GÜNCEL EGE YEREL YÖNETİMLER EKONOMİ POLİTİKA SPOR RÖPORTAJLAR YAZAR CAFE FOTO GALERİ VİDEO GALERİ
Harun ÖZDEMİR
YAZARLAR
5 Kasım 2013 Salı

Odunlar sizin gavurlar benim olsun!

Her ulustan belediyeci çıkar ama Türklerden çok zor.
Kürtlerden ise hiç çıkmaz! Şimdiye kadar çıkmayan bundan sonra çıkar mı, bilemem!
O kadar da karamsar olmaya gerek yok, diyeceksiniz. Haklı olabilirsiniz. Ama durum gerçekten vahim!
Az değil; çok çok vahim!
Sorunun ciddiyetini kavrayamayanlar bu sözüme kızacaklar!
Kızsınlar!
Ben de onlara kızıyorum!  
Ben söylediğim sözün doğru olup olmadığına bakarım!
Gerisini, gocunanlar düşünsün!
 
Yakın tarihte 7 ülkeyi gezdim. Kentleşme Tarihi ve Modelleri konusundaki araştırmalarımı ve geçmiş yıllardaki yurt dışı araştırma gezilerimi de katarak diyorum ki“Biz Türkler, adam gibi bir belde/ilçe/il kuramayız!
Kimse alınmasın!
 
Bu konuda Ruslar bizden çok iyiler!
Bunu kabul edelim!
Çarlık rejimini yıkan Bolşevikler, devrimin kendine özgü mimarisini yaratmak için çok çabalamış ama geniş yollar ve meydanlardan fazlasını yapamamışlar!
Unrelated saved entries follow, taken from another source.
-- ==== Sys2Proof/Laws/State.lean ====
section
/-! SUPPORT. One lemma per field and update of the state, each true by rfl, so that no later proof unfolds a record
update. The fields an update writes come first in each group. -/

namespace Sys2Proof.Machine

variable (s : State)

/-! ### `State.setV` -/

@[simp] theorem State.setV_mem (r : Reg) (b : Byte) : (s.setV r b).mem = s.mem := rfl
@[simp] theorem State.setV_v (r : Reg) (b : Byte) : (s.setV r b).v = s.v.set r.val b r.isLt := rfl
@[simp] theorem State.setV_i (r : Reg) (b : Byte) : (s.setV r b).i = s.i := rfl
@[simp] theorem State.setV_pc (r : Reg) (b : Byte) : (s.setV r b).pc = s.pc := rfl
@[simp] theorem State.setV_stack (r : Reg) (b : Byte) : (s.setV r b).stack = s.stack := rfl
@[simp] theorem State.setV_sp (r : Reg) (b : Byte) : (s.setV r b).sp = s.sp := rfl
@[simp] theorem State.setV_dt (r : Reg) (b : Byte) : (s.setV r b).dt = s.dt := rfl
@[simp] theorem State.setV_st (r : Reg) (b : Byte) : (s.setV r b).st = s.st := rfl
@[simp] theorem State.setV_keys (r : Reg) (b : Byte) : (s.setV r b).keys = s.keys := rfl
@[simp] theorem State.setV_mode (r : Reg) (b : Byte) : (s.setV r b).mode = s.mode := rfl
@[simp] theorem State.setV_fb (r : Reg) (b : Byte) : (s.setV r b).fb = s.fb := rfl
@[simp] theorem State.setV_cfg (r : Reg) (b : Byte) : (s.setV r b).cfg = s.cfg := rfl
@[simp] theorem State.setV_draws (r : Reg) (b : Byte) : (s.setV r b).draws = s.draws := rfl
@[simp] theorem State.setV_getKey (r : Reg) (b : Byte) (q : Key) : (s.setV r b).getKey q = s.getKey q := rfl
@[simp] theorem State.setV_pixel (r : Reg) (b : Byte) (y : Fin 32) (q : Fin 64) : (s.setV r b).pixel y q = s.pixel y q := rfl
@[simp] theorem State.setV_readByte (r : Reg) (b : Byte) (q : Nat) : (s.setV r b).readByte q = s.readByte q := rfl
@[simp] theorem State.setV_base (r : Reg) (b : Byte) : (s.setV r b).base = s.base := rfl
@[simp] theorem State.setV_background (r : Reg) (b : Byte) : (s.setV r b).background = s.background := rfl

/-! ### `State.setI` -/

@[simp] theorem State.setI_mem (a : Word) : (s.setI a).mem = s.mem := rfl
@[simp] theorem State.setI_v (a : Word) : (s.setI a).v = s.v := rfl
@[simp] theorem State.setI_i (a : Word) : (s.setI a).i = a := rfl
@[simp] theorem State.setI_pc (a : Word) : (s.setI a).pc = s.pc := rfl
@[simp] theorem State.setI_stack (a : Word) : (s.setI a).stack = s.stack := rfl
@[simp] theorem State.setI_sp (a : Word) : (s.setI a).sp = s.sp := rfl
@[simp] theorem State.setI_dt (a : Word) : (s.setI a).dt = s.dt := rfl
@[simp] theorem State.setI_st (a : Word) : (s.setI a).st = s.st := rfl
@[simp] theorem State.setI_keys (a : Word) : (s.setI a).keys = s.keys := rfl
@[simp] theorem State.setI_mode (a : Word) : (s.setI a).mode = s.mode := rfl
@[simp] theorem State.setI_fb (a : Word) : (s.setI a).fb = s.fb := rfl
@[simp] theorem State.setI_cfg (a : Word) : (s.setI a).cfg = s.cfg := rfl
@[simp] theorem State.setI_draws (a : Word) : (s.setI a).draws = s.draws := rfl
@[simp] theorem State.setI_getV (a : Word) (q : Reg) : (s.setI a).getV q = s.getV q := rfl
@[simp] theorem State.setI_getKey (a : Word) (q : Key) : (s.setI a).getKey q = s.getKey q := rfl
@[simp] theorem State.setI_pixel (a : Word) (y : Fin 32) (q : Fin 64) : (s.setI a).pixel y q = s.pixel y q := rfl
@[simp] theorem State.setI_readByte (a : Word) (q : Nat) : (s.setI a).readByte q = s.readByte q := rfl
@[simp] theorem State.setI_background (a : Word) : (s.setI a).background = s.background := rfl

/-! ### `State.setPc` -/

@[simp] theorem State.setPc_mem (a : Word) : (s.setPc a).mem = s.mem := rfl
@[simp] theorem State.setPc_v (a : Word) : (s.setPc a).v = s.v := rfl
@[simp] theorem State.setPc_i (a : Word) : (s.setPc a).i = s.i := rfl
@[simp] theorem State.setPc_pc (a : Word) : (s.setPc a).pc = a := rfl
@[simp] theorem State.setPc_stack (a : Word) : (s.setPc a).stack = s.stack := rfl
@[simp] theorem State.setPc_sp (a : Word) : (s.setPc a).sp = s.sp := rfl
@[simp] theorem State.setPc_dt (a : Word) : (s.setPc a).dt = s.dt := rfl
@[simp] theorem State.setPc_st (a : Word) : (s.setPc a).st = s.st := rfl
@[simp] theorem State.setPc_keys (a : Word) : (s.setPc a).keys = s.keys := rfl
@[simp] theorem State.setPc_mode (a : Word) : (s.setPc a).mode = s.mode := rfl
@[simp] theorem State.setPc_fb (a : Word) : (s.setPc a).fb = s.fb := rfl
@[simp] theorem State.setPc_cfg (a : Word) : (s.setPc a).cfg = s.cfg := rfl
@[simp] theorem State.setPc_draws (a : Word) : (s.setPc a).draws = s.draws := rfl
@[simp] theorem State.setPc_getV (a : Word) (q : Reg) : (s.setPc a).getV q = s.getV q := rfl
@[simp] theorem State.setPc_getKey (a : Word) (q : Key) : (s.setPc a).getKey q = s.getKey q := rfl
@[simp] theorem State.setPc_pixel (a : Word) (y : Fin 32) (q : Fin 64) : (s.setPc a).pixel y q = s.pixel y q := rfl
@[simp] theorem State.setPc_readByte (a : Word) (q : Nat) : (s.setPc a).readByte q = s.readByte q := rfl
@[simp] theorem State.setPc_base (a : Word) : (s.setPc a).base = s.base := rfl
@[simp] theorem State.setPc_background (a : Word) : (s.setPc a).background = s.background := rfl

/-! ### `State.setDt` -/

@[simp] theorem State.setDt_mem (b : Byte) : (s.setDt b).mem = s.mem := rfl
@[simp] theorem State.setDt_v (b : Byte) : (s.setDt b).v = s.v := rfl
@[simp] theorem State.setDt_i (b : Byte) : (s.setDt b).i = s.i := rfl
@[simp] theorem State.setDt_pc (b : Byte) : (s.setDt b).pc = s.pc := rfl
@[simp] theorem State.setDt_stack (b : Byte) : (s.setDt b).stack = s.stack := rfl
@[simp] theorem State.setDt_sp (b : Byte) : (s.setDt b).sp = s.sp := rfl
@[simp] theorem State.setDt_dt (b : Byte) : (s.setDt b).dt = b := rfl
@[simp] theorem State.setDt_st (b : Byte) : (s.setDt b).st = s.st := rfl
@[simp] theorem State.setDt_keys (b : Byte) : (s.setDt b).keys = s.keys := rfl
@[simp] theorem State.setDt_mode (b : Byte) : (s.setDt b).mode = s.mode := rfl
@[simp] theorem State.setDt_fb (b : Byte) : (s.setDt b).fb = s.fb := rfl
@[simp] theorem State.setDt_cfg (b : Byte) : (s.setDt b).cfg = s.cfg := rfl
@[simp] theorem State.setDt_draws (b : Byte) : (s.setDt b).draws = s.draws := rfl
@[simp] theorem State.setDt_getV (b : Byte) (q : Reg) : (s.setDt b).getV q = s.getV q := rfl
@[simp] theorem State.setDt_getKey (b : Byte) (q : Key) : (s.setDt b).getKey q = s.getKey q := rfl
@[simp] theorem State.setDt_pixel (b : Byte) (y : Fin 32) (q : Fin 64) : (s.setDt b).pixel y q = s.pixel y q := rfl
@[simp] theorem State.setDt_readByte (b : Byte) (q : Nat) : (s.setDt b).readByte q = s.readByte q := rfl
@[simp] theorem State.setDt_base (b : Byte) : (s.setDt b).base = s.base := rfl
@[simp] theorem State.setDt_background (b : Byte) : (s.setDt b).background = s.background := rfl

/-! ### `State.setSt` -/

@[simp] theorem State.setSt_mem (b : Byte) : (s.setSt b).mem = s.mem := rfl
@[simp] theorem State.setSt_v (b : Byte) : (s.setSt b).v = s.v := rfl
@[simp] theorem State.setSt_i (b : Byte) : (s.setSt b).i = s.i := rfl
@[simp] theorem State.setSt_pc (b : Byte) : (s.setSt b).pc = s.pc := rfl
@[simp] theorem State.setSt_stack (b : Byte) : (s.setSt b).stack = s.stack := rfl
@[simp] theorem State.setSt_sp (b : Byte) : (s.setSt b).sp = s.sp := rfl
@[simp] theorem State.setSt_dt (b : Byte) : (s.setSt b).dt = s.dt := rfl
@[simp] theorem State.setSt_st (b : Byte) : (s.setSt b).st = b := rfl
@[simp] theorem State.setSt_keys (b : Byte) : (s.setSt b).keys = s.keys := rfl
@[simp] theorem State.setSt_mode (b : Byte) : (s.setSt b).mode = s.mode := rfl
@[simp] theorem State.setSt_fb (b : Byte) : (s.setSt b).fb = s.fb := rfl
@[simp] theorem State.setSt_cfg (b : Byte) : (s.setSt b).cfg = s.cfg := rfl
@[simp] theorem State.setSt_draws (b : Byte) : (s.setSt b).draws = s.draws := rfl
@[simp] theorem State.setSt_getV (b : Byte) (q : Reg) : (s.setSt b).getV q = s.getV q := rfl
@[simp] theorem State.setSt_getKey (b : Byte) (q : Key) : (s.setSt b).getKey q = s.getKey q := rfl
@[simp] theorem State.setSt_pixel (b : Byte) (y : Fin 32) (q : Fin 64) : (s.setSt b).pixel y q = s.pixel y q := rfl
@[simp] theorem State.setSt_readByte (b : Byte) (q : Nat) : (s.setSt b).readByte q = s.readByte q := rfl
@[simp] theorem State.setSt_base (b : Byte) : (s.setSt b).base = s.base := rfl
@[simp] theorem State.setSt_background (b : Byte) : (s.setSt b).background = s.background := rfl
Bütün süslemelerde Çarlık Rusyasının ezici etkisi var. 
 
Dünyada bu konuda başka yetenekli uluslar da var. Amsterdam, Roterdam, Hamburg, Paris, Londra, Viyana… Bu kentlerin tarihi Venedik, Genova, Floransa, Barselona… kadar değil!
 
Bizler bin yıl önce kurulan bir Venedik’i ancak cennette düşleyebiliriz! Bir Floransa’yı da…
 
Millet olarak birbirimizi övmeye; rakiplerimizi yermeye çok yatkınız. Ama iş yanlışımızı, eksiğimizi görmeye gelince tavrımız birden değişiyor:
Kabul etmiyoruz ve her birimiz her şeyden anlayan, her şeyi hemencecik çözenlerden oluyoruz.
Sahi biz neden böyleyiz!?
 
Gerçeği, sadece gerçeği görelim:
Bu ülkenin kahir ekseriyetini oluşturan Müslüman unsurlar, gayrimüslimlerden yardım almadan mühendislik çağında bir eser inşa edemedi, bir belde dahi kuramadı.
Hakikaten bu konuda Osmanlı’dan geriyiz!
Arada bir “Projem var!” diyenler olduysa da bir kısmını kabul edelim anlayamadık; kolay anladıklarımız da “rantçı” çıktı!  
 
Osmanlı Devleti, hatta ondan öncekiler de, önemli eserlerini insanların dinine ve ırkına bakmadan işi ehline yaptırdılar. Tarihte “Müslüman mimar” olarak bilinenlerin çoğu mesleği ya Müslüman olmayan çevrelerden öğrendiler yada sonradan Müslüman oldular.  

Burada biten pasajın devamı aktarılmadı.